I am using the EDMA3 low level driver (edma3_lld_01_06_00_01) and DSP/BIOS 5.33.06 with CCS3.3 on a DSK6455. I extracted the DAT functions from the CSL2_DAT_DEMO example included in the LLD and build a library (DAT_ll_*). The functionality of the DAT functions in my application have been verified manually with the debugger and during runtime. The problem is the performance of the DAT functions! However, the DAT overhead is minimal and consists almost of EDMA3_DRV calls.

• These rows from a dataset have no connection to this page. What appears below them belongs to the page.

-- ==== Sys2Proof/Machine/Core.lean ====
section
/-! DEFINITION. The machine as the host's interface takes it. -/

def Sys2Proof.core : Host.Core :=
  { State := Sys2Proof.Machine.State
    Fault := Sys2Proof.Machine.Fault
    Refusal := Sys2Proof.Machine.Refusal
    step := Sys2Proof.Machine.step
    reset := Sys2Proof.Machine.State.reset }
end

Measuring the performance of copying 1GiB of data from the external to the internal memory in chunks results in a total copying performance of about 230MiB/s. All sections are mapped to the internal memory, except the data section of "dext". Thus, the memory interface should not be stressed. Here you can see some code snippets of my test project:
#pragma DATA_ALIGN(dstBuff, 8)
#pragma DATA_SECTION(dstBuff, "dint")
unsigned int dstBuff[SIZE];
#pragma DATA_ALIGN(srcBuff1, 8)
#pragma DATA_SECTION(srcBuff1, "dext")
unsigned int srcBuff1[SIZE];
...
{
float time_cycles, time_ms;
unsigned long long int u64T1, u64T2;
TSCH = 0; TSCL = 0;
u64T1 = _itoll(TSCH, TSCL);
for (i = 0; i < (1024 * 1024 * (1024)) / SIZE; i++)
{
waitId[0] = DAT_ll_copy2d(DAT_2D2D, srcBuff1, dstBuff, 4, SIZE / 8, 8);
DAT_ll_wait(waitId[0]);
}
u64T2 = _itoll(TSCH, TSCL);
time_cycles = (float)(u64T2 - u64T1);
time_ms = (float)time_cycles / (float)GBL_getFrequency(); // in msec
printf("performance DAT_ll_copy2d: %fMiB/s\n", 1024. * (1024.) / time_ms);
}
I expected much higher performance rates than 230MiB/s. Please let me know how I can increase the performance?
Regards, Christoph